Nach allem, was ich geradezu obsessiv gelesen habe: Ja, solange es sich um 100% lebensmittelechtes Silikon handelt. Es dünstet keine giftigen Chemikalien aus, wie es PVC oder seltsame Kunststoffe tun. Es zerfällt im Mund nicht zu Mikroplastik. Es ist im Grunde ein inertes Material, das gerade weich genug ist, um sich angenehm auf dem Zahnfleisch anzufühlen, aber robust genug, dass ein elf Monate altes Baby kein Stück davon abbeißen kann. Man sollte es nur gelegentlich überprüfen, um sicherzustellen, dass die richtig scharfen neuen Zähne keine Risse verursacht haben.

Wann sollte man einen Holz-Beißring wirklich wegwerfen?

In der Sekunde, in der man einen Splitter, einen Riss oder einen tiefen strukturellen Schaden sieht. Babys haben überraschend starke Kiefer, und wenn das Holz schwächer wird, könnten sie theoretisch ein Stück abbeißen und sich daran verschlucken. Ich überprüfe unseren jeden Morgen, während ich darauf warte, dass mein Kaffee durchläuft. Wenn er trocken aussieht, aber strukturell intakt ist, reibe ich manchmal ein winziges bisschen Bio-Kokosöl ein, um das Holz zu pflegen. Aber wenn er Risse hat, wandert er direkt in den Müll.

Kann ich ihnen nicht einfach eine kalte Karotte oder so geben?

Unsere Kinderärztin hat uns irgendwann ernsthaft eine dicke, kalte, geschälte Karotte vorgeschlagen. Das funktionierte genau drei Minuten lang, bis es meinem Sohn gelang, mit seinen zwei unteren Zähnen ein kleines Stück Karotte abzuschaben, und sofort anfing, sich daran zu verschlucken. Es war furchtbar. Mir ist die standardisierte Sicherheit eines Holzrings tausendmal lieber, als die strukturelle Integrität von Wurzelgemüse erraten zu müssen.

Wie lange dauert diese Zahnungsphase eigentlich?

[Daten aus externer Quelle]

-- ==== Sys2Proof/Tests/Slice0.lean ====
section
/-! SUPPORT. The model's own tests: ill-formed terms refused, words written out from the formats of
`30_encoding.md` R91 and R94, one step of each command with the result the spec's vectors give, and a
witness for the hypotheses of every statement. -/

namespace Sys2Proof.Tests

open Sys2Proof Sys2Proof.Machine

set_option Elab.async false

/-! ### WellFormed refuses ill-formed terms (R93; vectors V38, V40, V41, V42) -/

theorem test_wf_rdreg_21 : (Instr.rdreg 21).wf = false := by decide
theorem test_wf_rdreg_20 : (Instr.rdreg 20).wf = true := by decide
theorem test_wf_rdfreq_index_257 : (Instr.rdfreq false false 257 0).wf = false := by decide
theorem test_wf_rdfreq_order0_table_1 : (Instr.rdfreq false true 0 1).wf = false := by decide
theorem test_wf_rdfreq_sum_index_1 : (Instr.rdfreq true false 1 0).wf = false := by decide
theorem test_wf_rdfreq_boundary : (Instr.rdfreq false false 256 255).wf = true := by decide

/-! ### Decoding: the opcode of R94 in bits 31..24, the fields of R91 where the formats put them -/

theorem test_decode_nop : decode 0b00000000000000000000000000000000 = .ok .nop := by decide
theorem test_decode_halt : decode 0b00000001000000000000000000000000 = .ok .halt := by decide
theorem test_decode_ldl : decode 0b00000010000000001000000000000011 = .ok (.ldl 0x8003) := by decide
theorem test_decode_ldh : decode 0b00000011000000000001001000110100 = .ok (.ldh 0x1234) := by decide
theorem test_decode_cfg : decode 0b00000100000000000000000010000001 = .ok (.cfg 0x81) := by decide
theorem test_decode_rdreg : decode 0b00000101000000000000000000010100 = .ok (.rdreg 20) := by decide
/-- `c = 0x03`, `i = 256` (bit 16), `O = 0` (bit 17), `S = 0` (bit 18). -/
theorem test_decode_rdfreq_escape : decode 0b00000110000000010000000000000011 = .ok (.rdfreq false false 256 3) := by
  decide
/-- `O` is bit 17, `S` is bit 18. -/
theorem test_decode_rdfreq_flags :
    decode 0b00000110000000100100000100000000 = .ok (.rdfreq false true 65 0) ∧
    decode 0b00000110000001000000000010000000 = .ok (.rdfreq true false 0 128) := by decide
theorem test_decode_seek : decode 0b00000111000000000000000000000000 = .ok .seek := by decide
theorem test_decode_limit : decode 0b00001000000000000000000000000000 = .ok .limit := by decide
theorem test_decode_encInit : decode 0b00010000000000000000000000000000 = .ok .encInit := by decide
theorem test_decode_encFlush : decode 0b00010001000000000000000000000000 = .ok .encFlush := by decide
theorem test_decode_acEnc : decode 0b00010010000000000100000000000000 = .ok (.acEnc 16384) := by decide
theorem test_decode_ppmEnc : decode 0b00010011000000000000000001000001 = .ok (.ppmEnc 0x41) := by decide
theorem test_decode_pixEnc : decode 0b00010100000000000000000000011111 = .ok (.pixEnc 31) := by decide
theorem test_decode_pixFlush : decode 0b00010101000000000000000000000000 = .ok .pixFlush := by decide
theorem test_decode_decInit : decode 0b00011000000000000000000000000000 = .ok .decInit := by decide
theorem test_decode_decEnd : decode 0b00011001000000000000000000000000 = .ok .decEnd := by decide
theorem test_decode_acDfreq : decode 0b00011010000000000000000000000011 = .ok (.acDfreq 3) := by decide
theorem test_decode_acDupd : decode 0b00011011000000000000000000000000 = .ok .acDupd := by decide
theorem test_decode_ppmDec : decode 0b00011100000000000000000000000000 = .ok .ppmDec := by decide
theorem test_decode_pixDec : decode 0b00011101000000000000000000000000 = .ok .pixDec := by decide
theorem test_decode_varEnc : decode 0b00100000000000000000000000000000 = .ok .varEnc := by decide
theorem test_decode_varDec : decode 0b00100001000000000000000000000000 = .ok .varDec := by decide

/-- Vectors V36 to V43: why each word is illegal. -/
theorem test_decode_illegal :
    decode 0x09000000 = .error .undefinedOpcode ∧ decode 0x00000001 = .error .reservedBit ∧
    decode 0x05000015 = .error .badField ∧ decode 0x05000020 = .error .reservedBit ∧
    decode 0x06010100 = .error .badField ∧ decode 0x06020001 = .error .badField ∧
    decode 0x06040100 = .error .badField ∧ decode 0x06080000 = .error .reservedBit := by decide

/-- R69: most significant byte first; and fewer than four bytes are no word. -/
theorem test_decodeBytes :
    decodeBytes [0x05, 0x00, 0x00, 0x08] = .ok (.rdreg 8, []) ∧
    decodeBytes [0x05, 0x00, 0x00] = .error .truncated := by decide

/-- The host's numbering of a word, and a word that is none. -/
theorem test_decodeTableWord :
    decodeTableWord 32 0x13000041 = some (.ppmEnc 0x41) ∧ decodeTableWord 32 0x09000000 = none := by decide

/-! ### States -/

/-- A field of the next state, where there is one. -/
def after {α : Type} (f : State → α) (o : Host.Outcome State Fault Refusal) : Option α :=
  match o with
  | .next t => some (f t)
  | .fault _ | .refused _ => none

/-- A result the test below finds is a result. -/
theorem next_of_after {α : Type} {f : State → α} {o : Host.Outcome State Fault Refusal} {a : α}
    (h : after f o = some a) : ∃ t, o = .next t ∧ f t = a := by
  cases o with
  | next t => exact ⟨t, rfl, Option.some.inj h⟩
  | fault _ => cases h
  | refused _ => cases h

/-- Running in mode `m`, everything else as after reset (which is also how an INIT leaves the coder). -/
def inMode (m : Mode) : State := { State.reset with rstate := .run, mode := m }

/-- Running one word. -/
def running (w : Word) : State := { State.reset with rstate := .run, cmd := [w] }

/-- The table after one novel symbol: its count 1, the escape's 1, the sum 2 (R223; vector V25's `T[0]`). -/
def once (sym : Byte) : Table := Table.empty.novel sym.toNat

/-- An encoder whose context 0 holds 0x41. -/
def encHit : State := { inMode .enc with tables := [(0, once 0x41)] }

/-- A decoder whose context 0 holds 0x41, with CODE in the middle of 0x41's half. -/
def decHit : State := { inMode .dec with tables := [(0, once 0x41)], code := 0x10000000 }

/-- The host moves next. -/
def withHost (m : HostMove) (s : State) : State := { s with schedule := [some m] }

Ich habe meine Frau das neulich gefragt, in der Hoffnung, sie würde "sechs Wochen" sagen. Anscheinend dauert es, bis sie fast drei Jahre alt sind. Sie bekommen zwanzig Milchzähne. Das bedeutet, dass wir diese spezielle Fehlerbehebungssequenz in den nächsten zwei Jahren etwa zwanzig verschiedene Male durchlaufen müssen. Ich ziehe ernsthaft in Betracht, Holz-Beißringe in großen Mengen zu kaufen.

Wird das Holz mit der Zeit eklig und fängt an zu stinken?

Überraschenderweise nicht. Da Holz von Natur aus porös ist, zieht es Feuchtigkeit und Bakterien förmlich ein und neutralisiert sie. Solange man es mit einem feuchten Tuch abwischt und vollständig an der Luft trocknen lässt, bleibt es absolut neutral. Wenn man es versehentlich eine Woche lang ganz unten in der Wickeltasche unter einem nassen Spucktuch vergisst, wird es vielleicht komisch. Aber bei normalem Gebrauch hält sich das Holz wunderbar.